Domatesin yaygın bir şekilde tüketilmeye  başlaması ise 20.yüzyılda salatasının yapılmasının öğrenilmesinden sonra olmuştur. Domatesten, salça, ketçap gibi ürünlerin  yapılması ise , sanayi hammaddesi olmasını sağlamıştır.

Domatesin başına gelenler bununla da kalmıyor. Mısırda faaliyet gösteren  dini bir grup, Facebook'a, kesilmiş bir domates resmi koyarak, altını da ;  müslümanların,   'hrıstiyan' olduğu için, domates yemesinin  haram olduğu dile getiriyor.  Gerekçe olarak ise;  domates yatay olarak kesilince içinde haça benzeyen bir şekil ortaya çıkması  gösteriliyor.

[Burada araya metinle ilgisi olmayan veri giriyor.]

theorem test_illformed_no_values : (Instr.rdResp pk [] 0x32).wellFormed = false := by decide
theorem test_illformed_too_many_values : (Instr.rdResp pk (List.replicate (2 ^ 32) 0) 0x32).wellFormed = false := by
  simp only [Instr.wellFormed, List.length_replicate]; decide
theorem test_wellformed_most_values : (Instr.rdResp pk (List.replicate (2 ^ 32 - 1) 0) 0x32).wellFormed = true := by
  simp only [Instr.wellFormed, List.length_replicate]; decide
theorem test_illformed_dec_resp : (Instr.decResp .rd 1 [0x7D, 1, 0xCA, 1, 0, 0, 0, 0xE9]).wellFormed = false := by decide
theorem test_wellformed_dec_resp : (Instr.decResp .rd 1 readFrame).wellFormed = true := by decide

/-! ## Decoding: words written out from R43 to R54 -/

theorem test_decode_rdReq : decodeTableWord 64 0x4E01020304BCA17D = some (.rdReq 0xABC ⟨0x01020304, dst0⟩) := by decide
theorem test_decode_wrReq : decodeTableWord 64 0xA08000000083127D = some (.wrReq 0x183 0x80000000) := by decide
theorem test_decode_not_a_request :
    decode ⟨.request, [0x7D, 0x03, 0xCA, 1, 0, 0, 0, 0]⟩ = .error (.notARequest 0x37D) := rfl
theorem test_decode_wrResp : decode ⟨.writeResponse, [0x7D, 0x12, 0x80, 0x78, 0x56, 0x34, 0x12, 0x0F]⟩ =
    .ok (.wrResp ⟨0x7D, 2, 0x180, 0x12345678, 0x0F⟩) := rfl
theorem test_decode_rdResp : decode ⟨.readResponse, readFrame⟩ = .ok (.rdResp pk [0x2A] 0x08) := rfl
theorem test_decode_rdResp_length : decode ⟨.readResponse, readFrame.take 12⟩ = .error (.frameLength 12) := rfl
theorem test_decode_ops : [0, 1, 2, 5, 8].map (decodeTableWord 4) =
    [some .reset, some .openLink, some .closeLink, some (.rx []), some (.cksum [])] := by decide
theorem test_decode_unassigned : decode ⟨.cmd, [13]⟩ = .error (.unassignedOp 13) := rfl
theorem test_decode_issueRd : decode ⟨.cmd, [3, 0xCA, 0, 2, 0, 0, 0]⟩ = .ok (.issueRd 0x00CA 2 dst0) := rfl
theorem test_decode_issueWr : decode ⟨.cmd, [4, 0x82, 0x11, 0xFF, 0, 0, 0x80]⟩ = .ok (.issueWr 0x1182 0x800000FF) := rfl
theorem test_decode_enc : decode ⟨.cmd, [9, 0xF6, 0, 20, 0, 0, 0]⟩ = .ok (.encRd 0x00F6 20) ∧
    decode ⟨.cmd, [10, 0x09, 1, 1, 0, 0, 0]⟩ = .ok (.encWr 0x0109 1) := ⟨rfl, rfl⟩
theorem test_decode_expLen : decode ⟨.cmd, [11, 0, 3, 0, 0, 0]⟩ = .ok (.expLen .rd 3) ∧
    decode ⟨.cmd, [11, 2, 3, 0, 0, 0]⟩ = .error (.unknownKind 2) := ⟨rfl, rfl⟩
theorem test_decode_decResp : decode ⟨.cmd, 12 :: 1 :: 0 :: 0 :: 0 :: 0 :: [0xAA]⟩ = .ok (.decResp .wr 0 [0xAA]) := rfl
/-- Every word of the table, its operand words zero, is its row's instruction. -/
theorem test_table_words : (decodeTableWord 64 0x17D, decodeTableWord 64 0x27D, decodeTableWord 64 0) =
      (some (.rdReq 0 ⟨0, dst0⟩), some (.wrReq 0 0), some (.wrResp ⟨0, 0, 0, 0, 0⟩)) ∧
    [3, 4, 9, 10, 11, 12].map (decodeTableWord 8) =
      [some (.issueRd 0 0 dst0), some (.issueWr 0 0), some (.encRd 0 0), some (.encWr 0 0), some (.expLen .rd 0),
        some (.decResp .rd 0 (List.replicate 13 0))] := by decide

/-- Every row's word runs as the first instruction after reset (not a statement: reset's capacity is uninterpreted). -/
theorem test_table_words_run : ∀ p ∈ [(64, 0x17D), (64, 0x27D), (64, 0), (104, 0), (8, 0), (8, 1), (8, 2), (8, 3), (8, 4),
    (8, 5), (8, 8), (8, 9), (8, 10), (8, 11)], (match step (State.reset.withFetchWord p.1 p.2) with
      | .next _ => true
      | .fault _ => false
      | .refused _ => false) = true := by decide

/-- The handle behind the operands is the destination, whichever it is (`DST0` of 95_test_vectors.md is arbitrary). -/
theorem test_decode_dest (d : Dest) : decode ⟨.cmd, 3 :: 0xCA :: 0 :: 2 :: 0 :: 0 :: 0 :: d.handle⟩ =
    .ok (.issueRd 0x00CA 2 d) := by
  simp [decode, decodeCmd, decodeIssueRd, decodeDest, d.valid, unle16, unle32]
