-- ==== Sys2Proof/Word.lean ====
section
/-! DEFINITION. The widths of the machine's values (spec/00_scope.md R3 and section 5): every value is an
unsigned integer of a fixed width, and arithmetic wraps at that width. -/

namespace Sys2Proof

/-- A byte: a register V0..VF, a timer, a memory cell, the immediate `kk` (R10, R17, R18, R40). -/
abbrev Byte := BitVec 8

/-- A 16-bit value: I, PC, a stack entry, an instruction word (R12, R15, R16, R60). -/
abbrev Word := BitVec 16

/-- A 4-bit field of an instruction word (R61). -/
abbrev Nibble := BitVec 4

/-- The 12-bit field `nnn` (R61). -/
abbrev Imm12 := BitVec 12

/-- `a || b` of spec/00_scope.md section 6: the word with `hi` in bits 15..8 and `lo` in bits 7..0. -/
def wordOf (hi lo : Byte) : Word := hi ++ lo

/-- Bits 15..8 of a word. -/
def highByte (w : Word) : Byte := w.extractLsb' 8 8

/-- Bits 7..0 of a word. -/
def lowByte (w : Word) : Byte := w.extractLsb' 0 8

end Sys2Proof
end

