/-! ## Control flow and skips -/

/-- R101: JMP nnn puts nnn in PC and changes nothing else. -/
def Obligations.JmpPutsNnnInPc : Prop :=
  ∀ (nnn : Imm12) (s : State), ∃ t, exec (.jmp nnn) s = .next t ∧ t = { s with pc := t.pc } ∧ t.pc.toNat = nnn.toNat

/-- JMP V0, nnn puts the full sum of nnn and V[0] in PC and changes nothing else (no reduction modulo 4096: the
spec's decision D10). -/
def Obligations.JmpV0PutsTheFullSumInPc : Prop :=
  ∀ (nnn : Imm12) (s : State), ∃ t, exec (.jmpV0 nnn) s = .next t ∧ t = { s with pc := t.pc } ∧
    t.pc.toNat = nnn.toNat + (s.reg 0).toNat

/-- With room on the stack CALL pushes its own address, and PC is nnn; with SP = 16 it raises StackOverflow(16) and
changes nothing else (which entry SP names is the spec's decision D9, precise errors its decision D19). -/
def Obligations.CallPushesItsOwnAddress : Prop :=
  ∀ (nnn : Imm12) (s : State),
    (s.sp.val < 16 → ∃ t, exec (.call nnn) s = .next t ∧ t = { s with pc := t.pc, sp := t.sp, stack := t.stack } ∧
      t.pc.toNat = nnn.toNat ∧ t.sp.val = s.sp.val + 1 ∧
      ∀ j : Fin 16, t.stack[j] = if j.val = s.sp.val then s.pc else s.stack[j]) ∧
    (s.sp.val = 16 → exec (.call nnn) s = .next { s with
      halted := true, err := some (.stackOverflow 16), out := [.report (.stackOverflow 16)] })

/-- With an entry on the stack RET pops it and puts it plus 2 in PC, the entries keeping their contents, and the
new PC at most 0x1000 where the live entries are addresses a CALL was fetched from; with SP = 0 it raises
StackUnderflow(0) and changes nothing else (which entry SP names, and that it keeps its contents, is the spec's decision
D9, precise errors its decision D19). -/
def Obligations.RetPopsTheCallAddressPlusTwo : Prop :=
  ∀ s : State,
    (∀ j : Fin 16, s.sp.val = j.val + 1 → ∃ t, exec .ret s = .next t ∧ t = { s with pc := t.pc, sp := t.sp } ∧
      t.sp.val = j.val ∧ t.pc = s.stack[j] + 2 ∧ (s.StackInv → t.pc.toNat ≤ 0x1000)) ∧
    (s.sp.val = 0 → exec .ret s = .next { s with
      halted := true, err := some (.stackUnderflow 0), out := [.report (.stackUnderflow 0)] })

/-- A RET that finds the stack as a CALL left it resumes after that CALL, the stack as before the CALL. -/
def Obligations.RetAfterCallResumesAfterTheCall : Prop :=
  ∀ (nnn : Imm12) (s u w : State), s.sp.val < 16 → exec (.call nnn) s = .next u →
    w.sp = u.sp → w.stack = u.stack →
    ∃ t, exec .ret w = .next t ∧ t.pc = s.pc + 2 ∧ t.sp = s.sp ∧
      ∀ j : Fin 16, j.val < s.sp.val → t.stack[j] = s.stack[j]

/-- R110 to R113: the four skips on registers advance PC by 4 when their condition holds and by 2 when it does not,
and change nothing else. -/
def Obligations.RegisterSkipsAdvanceByFourOrTwo : Prop :=
  ∀ (x y : Reg) (kk : Byte) (s : State),
    exec (.seImm x kk) s = .next { s with pc := if s.reg x = kk then s.pc + 4 else s.pc + 2 } ∧
    exec (.sneImm x kk) s = .next { s with pc := if s.reg x ≠ kk then s.pc + 4 else s.pc + 2 } ∧
    exec (.seReg x y) s = .next { s with pc := if s.reg x = s.reg y then s.pc + 4 else s.pc + 2 } ∧
    exec (.sneReg x y) s = .next { s with pc := if s.reg x ≠ s.reg y then s.pc + 4 else s.pc + 2 }

/-! ## Immediate loads, add-immediate, random -/

/-- R120 and R121: LD Vx, kk puts kk in V[x]; ADD Vx, kk adds kk to V[x] modulo 256 and sets no flag; every other
register, VF among them, and everything else is unchanged, and PC goes on by 2. -/
def Obligations.ImmediateLoadAndAdd : Prop :=
  ∀ (x : Reg) (kk : Byte) (s : State),
    (∃ t, exec (.ldImm x kk) s = .next t ∧ t = { s with v := t.v, pc := s.pc + 2 } ∧
      t.reg x = kk ∧ ∀ r, r ≠ x → t.reg r = s.reg r) ∧
    (∃ t, exec (.addImm x kk) s = .next t ∧ t = { s with v := t.v, pc := s.pc + 2 } ∧
      (t.reg x).toNat = ((s.reg x).toNat + kk.toNat) % 256 ∧ ∀ r, r ≠ x → t.reg r = s.reg r)

/-- R122 and R174: LD I, nnn puts nnn in I; LD F, Vx puts V[x] * 5 in I, V[x] not masked; nothing else but PC
changes. -/
def Obligations.IndexLoads : Prop :=
  ∀ (nnn : Imm12) (x : Reg) (s : State),
    (∃ t, exec (.ldI nnn) s = .next t ∧ t = { s with i := t.i, pc := s.pc + 2 } ∧ t.i.toNat = nnn.toNat) ∧
    (∃ t, exec (.ldFVx x) s = .next t ∧ t = { s with i := t.i, pc := s.pc + 2 } ∧
      t.i.toNat = (s.reg x).toNat * 5)

/-- RND Vx, kk puts the cycle's random byte, masked by kk, in V[x], whatever byte the input holds (a free input of each
execution: the spec's decision D21; the schedule is the model's, log 1). -/
def Obligations.RndMasksTheFreeByte : Prop :=
  ∀ (x : Reg) (kk : Byte) (s : State),
    (∃ t, exec (.rnd x kk) s = .next t ∧ t = { s with v := t.v, pc := s.pc + 2 } ∧
      t.reg x = s.input.rnd &&& kk ∧ ∀ r, r ≠ x → t.reg r = s.reg r) ∧
    (∀ (b : Byte) (keysIn : BitVec 16) (event : Option Key) (rest : List CycleInput),
      ∃ t, exec (.rnd x kk) { s with inputs := ⟨keysIn, event, b⟩ :: rest } = .next t ∧ t.reg x = b &&& kk)

/-! ## The ALU group -/

/-- LD, OR, AND, XOR of two registers leave their result in V[x] and nothing else but PC changed, VF untouched (the
results are the spec's from general knowledge, G3; VF untouched is its decision D15). -/
def Obligations.LogicAndCopyLeaveVfAlone : Prop :=
  ∀ (x y : Reg) (s : State) (i : Instr) (result : Byte),
    (i = .ldReg x y ∧ result = s.reg y) ∨ (i = .orReg x y ∧ result = s.reg x ||| s.reg y) ∨
    (i = .andReg x y ∧ result = s.reg x &&& s.reg y) ∨ (i = .xorReg x y ∧ result = s.reg x ^^^ s.reg y) →
    ∃ t, exec i s = .next t ∧ t = { s with v := t.v, pc := s.pc + 2 } ∧ t.reg x = result ∧
      ∀ r, r ≠ x → t.reg r = s.reg r

/-- R135: ADD Vx, Vy leaves the sum modulo 256 in V[x] and the carry in VF, the flag winning when x = F; nothing else
but PC changes. -/
def Obligations.AddLeavesSumAndCarry : Prop :=
  ∀ (x y : Reg) (s : State), ∃ t, exec (.addReg x y) s = .next t ∧ t = { s with v := t.v, pc := s.pc + 2 } ∧
    (x ≠ vf → (t.reg x).toNat = ((s.reg x).toNat + (s.reg y).toNat) % 256) ∧
    (t.reg vf).toNat = (if (s.reg x).toNat + (s.reg y).toNat > 255 then 1 else 0) ∧
    ∀ r, r ≠ x → r ≠ vf → t.reg r = s.reg r

/-- R136: SUB Vx, Vy leaves V[x] - V[y] modulo 256 in V[x], and VF = 1 exactly when V[x] > V[y], the flag winning when
x = F; nothing else but PC changes. -/
def Obligations.SubLeavesDifferenceAndNoBorrow : Prop :=
  ∀ (x y : Reg) (s : State), ∃ t, exec (.subReg x y) s = .next t ∧ t = { s with v := t.v, pc := s.pc + 2 } ∧
    (x ≠ vf → (t.reg x).toNat = ((s.reg x).toNat + 256 - (s.reg y).toNat) % 256) ∧
    (t.reg vf).toNat = (if (s.reg x).toNat > (s.reg y).toNat then 1 else 0) ∧
    ∀ r, r ≠ x → r ≠ vf → t.reg r = s.reg r

/-- SUBN Vx, Vy leaves V[y] - V[x] modulo 256 in V[x] (the spec's from general knowledge, G3), and VF = 1 exactly when
V[y] > V[x], the flag winning when x = F; nothing else but PC changes. -/
def Obligations.SubnLeavesReverseDifference : Prop :=
  ∀ (x y : Reg) (s : State), ∃ t, exec (.subnReg x y) s = .next t ∧ t = { s with v := t.v, pc := s.pc + 2 } ∧
    (x ≠ vf → (t.reg x).toNat = ((s.reg y).toNat + 256 - (s.reg x).toNat) % 256) ∧
    (t.reg vf).toNat = (if (s.reg y).toNat > (s.reg x).toNat then 1 else 0) ∧
    ∀ r, r ≠ x → r ≠ vf → t.reg r = s.reg r

/-- R137 and R139: SHR halves V[x] and SHL doubles it modulo 256, VF holding the bit shifted out, bit 0 or bit 7, the
flag winning when x = F; y is not read, and nothing else but PC changes. -/
def Obligations.ShiftsMoveOneBitIntoVf : Prop :=
  ∀ (x : Reg) (s : State),
    (∃ t, exec (.shr x) s = .next t ∧ t = { s with v := t.v, pc := s.pc + 2 } ∧
      (x ≠ vf → (t.reg x).toNat = (s.reg x).toNat / 2) ∧ (t.reg vf).toNat = (s.reg x).toNat % 2 ∧
      ∀ r, r ≠ x → r ≠ vf → t.reg r = s.reg r) ∧
    (∃ t, exec (.shl x) s = .next t ∧ t = { s with v := t.v, pc := s.pc + 2 } ∧
      (x ≠ vf → (t.reg x).toNat = (s.reg x).toNat * 2 % 256) ∧ (t.reg vf).toNat = (s.reg x).toNat / 128 ∧
      ∀ r, r ≠ x → r ≠ vf → t.reg r = s.reg r)

/-! ## Display -/

/-- CLS turns every pixel off and sends one clear notification; DRAW, VF and everything else but PC stay (that DRAW is
not set is the spec's decision D26). -/
def Obligations.ClsClearsEveryPixel : Prop :=
  ∀ s : State, ∃ t, exec .cls s = .next t ∧ t = { s with fb := t.fb, pc := s.pc + 2, out := s.out ++ [.clear] } ∧
    ∀ row < 32, ∀ col < 64, t.fb.pixel row col = false

/-- DRW draws the sprite: a pixel is inverted exactly when a 1 bit of one of the n bytes at I falls on it, coordinates
wrapping on both axes; VF is 1 exactly when a pixel went from on to off; DRAW is set; nothing else but PC changes.
The coordinates are V[x] and V[y] before VF is written (the spec's decision D20), and the range of addresses is inside
MEM (decision D10) or empty. -/
def Obligations.DrwInvertsExactlyTheSpritePixels : Prop :=
  ∀ (x y : Reg) (n : Nibble) (s : State), n.toNat = 0 ∨ s.i.toNat + n.toNat - 1 ≤ 4095 →
    ∃ t, exec (.drw x y n) s = .next t ∧ t = { s with v := t.v, fb := t.fb, draw := true, pc := s.pc + 2 } ∧
      (∀ row < 32, ∀ col < 64, t.fb.pixel row col ≠ s.fb.pixel row col ↔
        ∃ yl < n.toNat, ∃ xl < 8, (s.mem.read (s.i.toNat + yl)).getLsbD (7 - xl) = true ∧
          ((s.reg x).toNat + xl) % 64 = col ∧ ((s.reg y).toNat + yl) % 32 = row) ∧
      ((∃ row < 32, ∃ col < 64, s.fb.pixel row col = true ∧ t.fb.pixel row col = false) → t.reg vf = 1) ∧
      ((∀ row < 32, ∀ col < 64, s.fb.pixel row col = true → t.fb.pixel row col = true) → t.reg vf = 0) ∧
      ∀ r, r ≠ vf → t.reg r = s.reg r

/-- Drawing the same sprite a second time at the same place gives the framebuffer back. That the second draw reports a
collision exactly when the first had turned a pixel on is log 31: it follows the rule's pseudocode where the rule's
remark says, without a condition on the first draw, that a sprite with any 1 bit collides. -/
def Obligations.DrawingTwiceRestoresTheFramebuffer : Prop :=
  ∀ (x y : Reg) (n : Nibble) (s u w : State), n.toNat = 0 ∨ s.i.toNat + n.toNat - 1 ≤ 4095 →
    exec (.drw x y n) s = .next u → w.fb = u.fb → w.mem = s.mem → w.i = s.i → w.reg x = s.reg x →
    w.reg y = s.reg y →
    ∃ t, exec (.drw x y n) w = .next t ∧ t.fb = s.fb ∧
      (t.reg vf = 1 ↔ ∃ row < 32, ∃ col < 64, s.fb.pixel row col = false ∧ u.fb.pixel row col = true)

/-! ## Keypad -/

/-- With V[x] at most 15, SKP skips exactly when that key is down in KEYS and SKNP exactly when it is not, and nothing
else changes; above 15 both raise KeyIndexError and change nothing else (the error is the spec's decision D17, the
pairing of the two its decision D22). -/
def Obligations.KeySkipsReadTheLatch : Prop :=
  ∀ (x : Reg) (s : State),
    ((s.reg x).toNat ≤ 15 →
      exec (.skp x) s = .next { s with
        pc := if s.keys.getLsbD (s.reg x).toNat = true then s.pc + 4 else s.pc + 2 } ∧
      exec (.sknp x) s = .next { s with
        pc := if s.keys.getLsbD (s.reg x).toNat = false then s.pc + 4 else s.pc + 2 }) ∧
    ((s.reg x).toNat > 15 → ∀ i, i = .skp x ∨ i = .sknp x → exec i s = .next { s with
      halted := true, err := some (.keyIndexError s.pc (s.reg x)),
      out := [.report (.keyIndexError s.pc (s.reg x))] })

/-- The cycle that executes LD Vx, K leaves PC at the instruction and the machine waiting for register x; it is a
normal cycle in which the timers count once and KEYS is refreshed (the spec's decision D18). -/
def Obligations.LdVxKStartsTheWait : Prop :=
  ∀ (x : Reg) (s : State),
    exec (.ldVxK x) s = .next { s with waiting := true, waitX := x } ∧
    (s.Fetches → decodeWord s.fetchWord = .ok (.ldVxK x) → ∃ t, step s = .next t ∧ t.waiting = true ∧ t.waitX = x ∧
      t.pc = s.pc ∧ t.v = s.v ∧ t.dt.toNat = s.dt.toNat - 1 ∧ t.st.toNat = s.st.toNat - 1 ∧
      t.keys = s.input.keysIn)

/-! ## Timers, index and memory transfers -/

/-- LD Vx, DT reads the delay timer, LD DT, Vx and LD ST, Vx write the timers, ADD I, Vx adds V[x] to I modulo 65536
without a flag (which of the four does what is the spec's from general knowledge, G2; the wrap is its decision D14);
nothing else but PC changes. -/
def Obligations.TimerAndIndexMoves : Prop :=
  ∀ (x : Reg) (s : State),
    (∃ t, exec (.ldVxDt x) s = .next t ∧ t = { s with v := t.v, pc := s.pc + 2 } ∧ t.reg x = s.dt ∧
      ∀ r, r ≠ x → t.reg r = s.reg r) ∧
    exec (.ldDtVx x) s = .next { s with dt := s.reg x, pc := s.pc + 2 } ∧
    exec (.ldStVx x) s = .next { s with st := s.reg x, pc := s.pc + 2 } ∧
    (∃ t, exec (.addIVx x) s = .next t ∧ t = { s with i := t.i, pc := s.pc + 2 } ∧
      t.i.toNat = (s.i.toNat + (s.reg x).toNat) % 65536)

/-- With I + 2 at most 4095, LD B, Vx stores the hundreds, tens and ones of V[x] at I, I + 1, I + 2 and changes no
other byte and nothing else but PC (the bound is the spec's decision D10). -/
def Obligations.LdBStoresThreeDigits : Prop :=
  ∀ (x : Reg) (s : State), s.i.toNat + 2 ≤ 4095 →
    ∃ t, exec (.ldBVx x) s = .next t ∧ t = { s with mem := t.mem, pc := s.pc + 2 } ∧
      (t.mem.read s.i.toNat).toNat = (s.reg x).toNat / 100 ∧
      (t.mem.read (s.i.toNat + 1)).toNat = (s.reg x).toNat / 10 % 10 ∧
      (t.mem.read (s.i.toNat + 2)).toNat = (s.reg x).toNat % 10 ∧
      ∀ a, a < s.i.toNat ∨ s.i.toNat + 2 < a → t.mem.read a = s.mem.read a

/-- With I + x at most 4095, LD [I], Vx stores V[0] to V[x] at I to I + x, and LD Vx, [I] loads them from there; no
other byte, no other register and nothing else but PC changes, I included (the bound is the spec's decision D10, I
unchanged its decision D13). -/
def Obligations.BlockStoreAndBlockLoad : Prop :=
  ∀ (x : Reg) (s : State), s.i.toNat + x.val ≤ 4095 →
    (∃ t, exec (.storeRegs x) s = .next t ∧ t = { s with mem := t.mem, pc := s.pc + 2 } ∧
      (∀ r : Reg, r.val ≤ x.val → t.mem.read (s.i.toNat + r.val) = s.reg r) ∧
      ∀ a, a < s.i.toNat ∨ s.i.toNat + x.val < a → t.mem.read a = s.mem.read a) ∧
    (∃ t, exec (.loadRegs x) s = .next t ∧ t = { s with v := t.v, pc := s.pc + 2 } ∧
      (∀ r : Reg, r.val ≤ x.val → t.reg r = s.mem.read (s.i.toNat + r.val)) ∧
      ∀ r : Reg, x.val < r.val → t.reg r = s.reg r)

/-- A block load at the same I, from the memory a block store left, gives V[0] to V[x] back. -/
def Obligations.BlockLoadAfterBlockStoreRestores : Prop :=
  ∀ (x : Reg) (s u w : State), s.i.toNat + x.val ≤ 4095 → exec (.storeRegs x) s = .next u →
    w.mem = u.mem → w.i = s.i →
    ∃ t, exec (.loadRegs x) w = .next t ∧ ∀ r : Reg, r.val ≤ x.val → t.reg r = s.reg r

/-- DRW, LD B, LD [I] and LD Vx, [I] whose range of addresses reaches above 4095 raise AddressError with the lowest
such address, before anything is changed (the spec's decisions D10, D19). -/
def Obligations.RangeAboveMemoryRaisesAddressError : Prop :=
  ∀ (x y : Reg) (n : Nibble) (s : State) (i : Instr),
    (i = .drw x y n ∧ n.toNat > 0 ∧ s.i.toNat + n.toNat - 1 > 4095) ∨ (i = .ldBVx x ∧ s.i.toNat + 2 > 4095) ∨
    (i = .storeRegs x ∧ s.i.toNat + x.val > 4095) ∨ (i = .loadRegs x ∧ s.i.toNat + x.val > 4095) →
    exec i s = .next { s with
      halted := true, err := some (.addressError s.pc (max s.i.toNat 4096)),
      out := [.report (.addressError s.pc (max s.i.toNat 4096))] }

Gelelim bizim domatesle tanışmamıza. Osmanlılar ilk defa  18. yüzyılda Fransızlar aracılığı ile domatesi tanıyorlar. Yani, Fatih,Kanuni gibi  cihan padişahlarımıza, maalesef domates yemek nasip olmamış.
Abdülmecit zamanında  domates bizim ülkemize  'frenk' adı ile giriyor, o zaman domatesin sadece yemeği yapılarak  yeniyormuş, kırmızı olanlar ise, çürümüş diye çöpe  atılıyormuş.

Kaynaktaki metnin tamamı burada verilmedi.